As described above, according to the present invention, the load current of the generator is detected and the rotational speed of the generator corresponding to this is set, and this speed setting signal and the actual rotational speed of the internal combustion engine are Since the actuator is controlled so that the deviation from the detection signal obtained by

[Brief explanation of drawings]

FIG. 1 is a block configuration diagram showing an embodiment of an internal combustion engine-driven power generation device of the present invention.

FIG. 2 is a specific circuit diagram of a speed setting device used in the present invention.

FIG. 3 is an explanatory diagram of the operation of the speed setting device of the present invention.

FIG. 4 shows signal waveforms in an embodiment of the present invention, where (A) is a diagram showing the relationship between the load detection signal and the load current, and (B) is a diagram showing the relationship between the load current and the speed setting signal. (C) is a diagram showing the relationship between the speed setting signal and the rotation speed.

[Explanation of symbols]

1... Generator, 2... Internal combustion engine, 3... Load, 4... Control device,
41... Actuator, 43... Actuator drive circuit, 45... Speed detector, 46... Load detector, 47... Speed setter, 48... Deviation detector, 49... Manipulated amount calculator.

Claims (1)

[Claims] 1. An internal combustion engine-driven power generation device comprising an internal combustion engine, a generator driven by the internal combustion engine, and a control device that controls a rotational speed of the internal combustion engine according to a load of the generator.
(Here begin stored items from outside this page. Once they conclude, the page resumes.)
/-- What becomes of the faults of an instruction without effect (R17, R35): with none in a live lane the run goes on or ends, and
otherwise they are taken. -/
theorem finish_noEffect {s : State} {g e op : Nat} (run : Split → Split) (h : MayTrap s g e)
    (hm : (splitAt (groupAt s g) e).marked = []) (decode : List (Nat × Nat × DWord)) :
    ∃ t u, TablesOnly s t g ∧ (u = t ∨ u = endRun t g e) ∧
      let faults := decode.filter fun x => laneLive (groupAt s g) x.1
      finish g e op run (splitAt (groupAt s g) e) decode { s := s } =
        if faults.isEmpty then u
        else trapRun t g
          { entry := e, lanes := sortBy (fun x y => x.1 ≤ y.1) faults, fpc := (splitAt (groupAt s g) e).pc
            next := some (nextAddr (splitAt (groupAt s g) e) (splitAt (groupAt s g) e).pc ((Table.row op).getD {}).words) } := by
  unfold finish
  obtain ⟨s₁, hclosed, hs₁⟩ : ∃ s₁, (if closesRegion op && Flow.next != Flow.yield
      then modGroup s g fun gr => { gr with idem := false } else s) = s₁ ∧ TablesOnly s s₁ g := by
    refine ⟨_, rfl, ?_⟩
    split
    · exact .modGroup s g fun _ => rfl
    · exact .refl s g
  simp only [hm, List.isEmpty_nil, if_true, Flow.waits, List.append_nil, ite_self, Bool.true_or, hclosed, hs₁.laneLive,
    Bool.false_eq_true, if_false]
  generalize hmoved : (modGroup s₁ g fun gr => modSplit gr e fun sp => run (stepPast sp ((Table.row op).getD {}).words)) = t
  have ht : TablesOnly s t g := hs₁.trans (hmoved ▸ .modGroup s₁ g fun _ => rfl)
  have hstop := TablesOnly.stopRun t g e
  have hcounts := ht.counts ▸ h.counts
  cases hnone : (decode.filter fun x => laneLive (groupAt s g) x.1).isEmpty
  case true =>
    refine ⟨t, if runEnds (splitAt (groupAt s g) e) then endRun t g e else t, ht, ?_, by simp⟩
    split <;> simp
  case false =>
    refine ⟨if runEnds (splitAt (groupAt s g) e) then stopRun t g e else t, _, ?_, .inl rfl, ?_⟩
    · split
      · exact ht.trans hstop
      · exact ht
    · split <;> simp [hcounts, hstop.counts]

/-- The lanes of one fault that are left where the lanes of a kind keep it. -/
theorem sameFault_live (lanes : List Nat) (code : Nat) (addr : DWord) (live : Nat → Bool) :
    ((sameFault lanes code addr).filter fun x => live x.1).map (·.1) = lanes.filter live := by
  rw [sameFault, List.filter_map, List.map_map]
  exact List.map_id _

/-- The live lanes of a decode fault record it; dead and exited lanes take none, and no other lane changes (R35). -/
theorem laneAt_finish_sameFault {s : State} {g e op : Nat} (run : Split → Split) (h : MayTrap s g e)
    (hm : (splitAt (groupAt s g) e).marked = []) (lanes : List Nat) (code : Nat) (addr : DWord) {l : Nat}
    (hl : laneThere (groupAt s g) l) :
    laneAt (groupAt (finish g e op run (splitAt (groupAt s g) e) (sameFault lanes code addr) { s := s }) g) l =
      if l ∈ lanes ∧ laneLive (groupAt s g) l = true then faulted (laneAt (groupAt s g) l) code addr
      else laneAt (groupAt s g) l := by
  obtain ⟨t, u, ht, hu, hfinish⟩ := finish_noEffect run h hm (sameFault lanes code addr) (op := op)
  rw [hfinish]
  have hmem : l ∈ ((sameFault lanes code addr).filter fun x => laneLive (groupAt s g) x.1).map (·.1) ↔
      l ∈ lanes ∧ laneLive (groupAt s g) l = true := by rw [sameFault_live, List.mem_filter]
  split
  case isTrue hnone =>
    rw [List.isEmpty_iff.1 hnone] at hmem
    rw [if_neg fun hboth => List.not_mem_nil (hmem.2 hboth)]
    rcases hu with rfl | rfl
    · exact ht.laneAt l
    · exact (laneAt_endRun t g e l).trans (ht.laneAt l)
  case isFalse =>
    rw [laneAt_trapRun (code := code) (addr := addr) (h.tablesOnly ht) ?_ ((ht.laneThere l).2 hl), ht.laneAt]
    · simp only [← hmem, List.mem_map, mem_sortBy]
    · intro x hx
      obtain ⟨j, -, rfl⟩ := List.mem_map.1 (List.mem_filter.1 ((mem_sortBy ..).1 hx)).1
      rfl

end Sys2Proof.Machine
end

section
/-!
The order of checks (R35, R207): what the checks of an instruction come to, and which lanes record the fault.
-/

namespace Sys2Proof.Machine

/-! ## The checks that an instruction fails (R35) -/

@[simp] theorem meet_nothing (s : State) (g op d a b : Nat) : meet s g op d a b [] [] [] = .clean := by
  simp [meet, seqReaders, predReaders]

/-- An instruction that no quad passes has no effect: its decode faults are put into force. -/
theorem issueOp_stopped {s : State} {g e op : Nat} {d a b : Byte} (l : Word) (fx : Env → Eff) {bad : List (Nat × Nat × DWord)}
    (hcur : s.cur = some (g, e)) (hv : (splitAt (groupAt s g) e).valid = true)
    (hc : checks s g e op d.toNat a.toNat b.toNat (splitAt (groupAt s g) e).park.isSome = (bad, [])) :
    issueOp op d a b l fx s =
      .next (finish g e op (issuedIn s g e op d.toNat a.toNat b.toNat) (splitAt (groupAt s g) e) bad { s := s }) := by
  have hnone : (activeLanes s g e).filter (fun l => ([] : List Nat).contains (l / 4)) = [] :=
    List.filter_eq_nil_iff.2 fun _ _ => Bool.false_ne_true
  unfold issueOp
  simp only [hcur, hv, hc, hnone, Bool.not_true, Bool.false_eq_true, if_false, if_true, List.filter_nil, ite_self,
    List.isEmpty_nil, Bool.and_false, meet_nothing]

/-- Every instruction is its opcode, its fields and an effect (the effects that stand as a term of their own are named). -/
theorem exec_of_parts {i : Instr} {op : Nat} {d a b : Byte} (h : i.parts = some (op, d, a, b)) :
    ∃ l fx, ∀ s, exec i s = issueOp op d a b l fx s := by
  cases i
  all_goals cases h
  case nop => exact ⟨0, fun v => { s := v.s }, fun _ => rfl⟩
  case shl => exact ⟨0, fun v => shiftReg v shlBits, fun _ => rfl⟩
  case shr => exact ⟨0, fun v => shiftReg v shrBits, fun _ => rfl⟩
  case sar => exact ⟨0, fun v => shiftReg v sarBits, fun _ => rfl⟩
  case shli => exact ⟨0, fun v => shiftImm v shlBits, fun _ => rfl⟩
  case shri => exact ⟨0, fun v => shiftImm v shrBits, fun _ => rfl⟩
  case sari => exact ⟨0, fun v => shiftImm v sarBits, fun _ => rfl⟩
  all_goals exact ⟨_, _, fun _ => rfl⟩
The control device includes an actuator that operates the fuel supply amount adjustment section of the internal combustion engine according to a given drive current, a speed detector that detects the rotational speed of the internal combustion engine and outputs a speed detection signal, and a load detector that detects the load current of the generator; and an output of the load detector that outputs a speed setting signal corresponding to the rated rotational speed of the generator when the load current is less than the rated output current of the generator; a speed setting device that outputs a speed setting signal corresponding to the rotational speed of the internal combustion engine necessary to limit the load current to below the rated output current when the load current exceeds the rated output current of the generator; a deviation detector that outputs a deviation signal corresponding to the difference between the speed detection signal and the speed setting signal; and the actuator necessary for inputting the deviation signal and reducing the difference between the speed detection signal and the speed setting signal to zero. 1. An internal combustion engine-driven power generation device comprising: a manipulated variable calculator that outputs a manipulated signal indicating a manipulated variable; and an actuator drive circuit that applies a drive current to the actuator in response to the manipulated signal.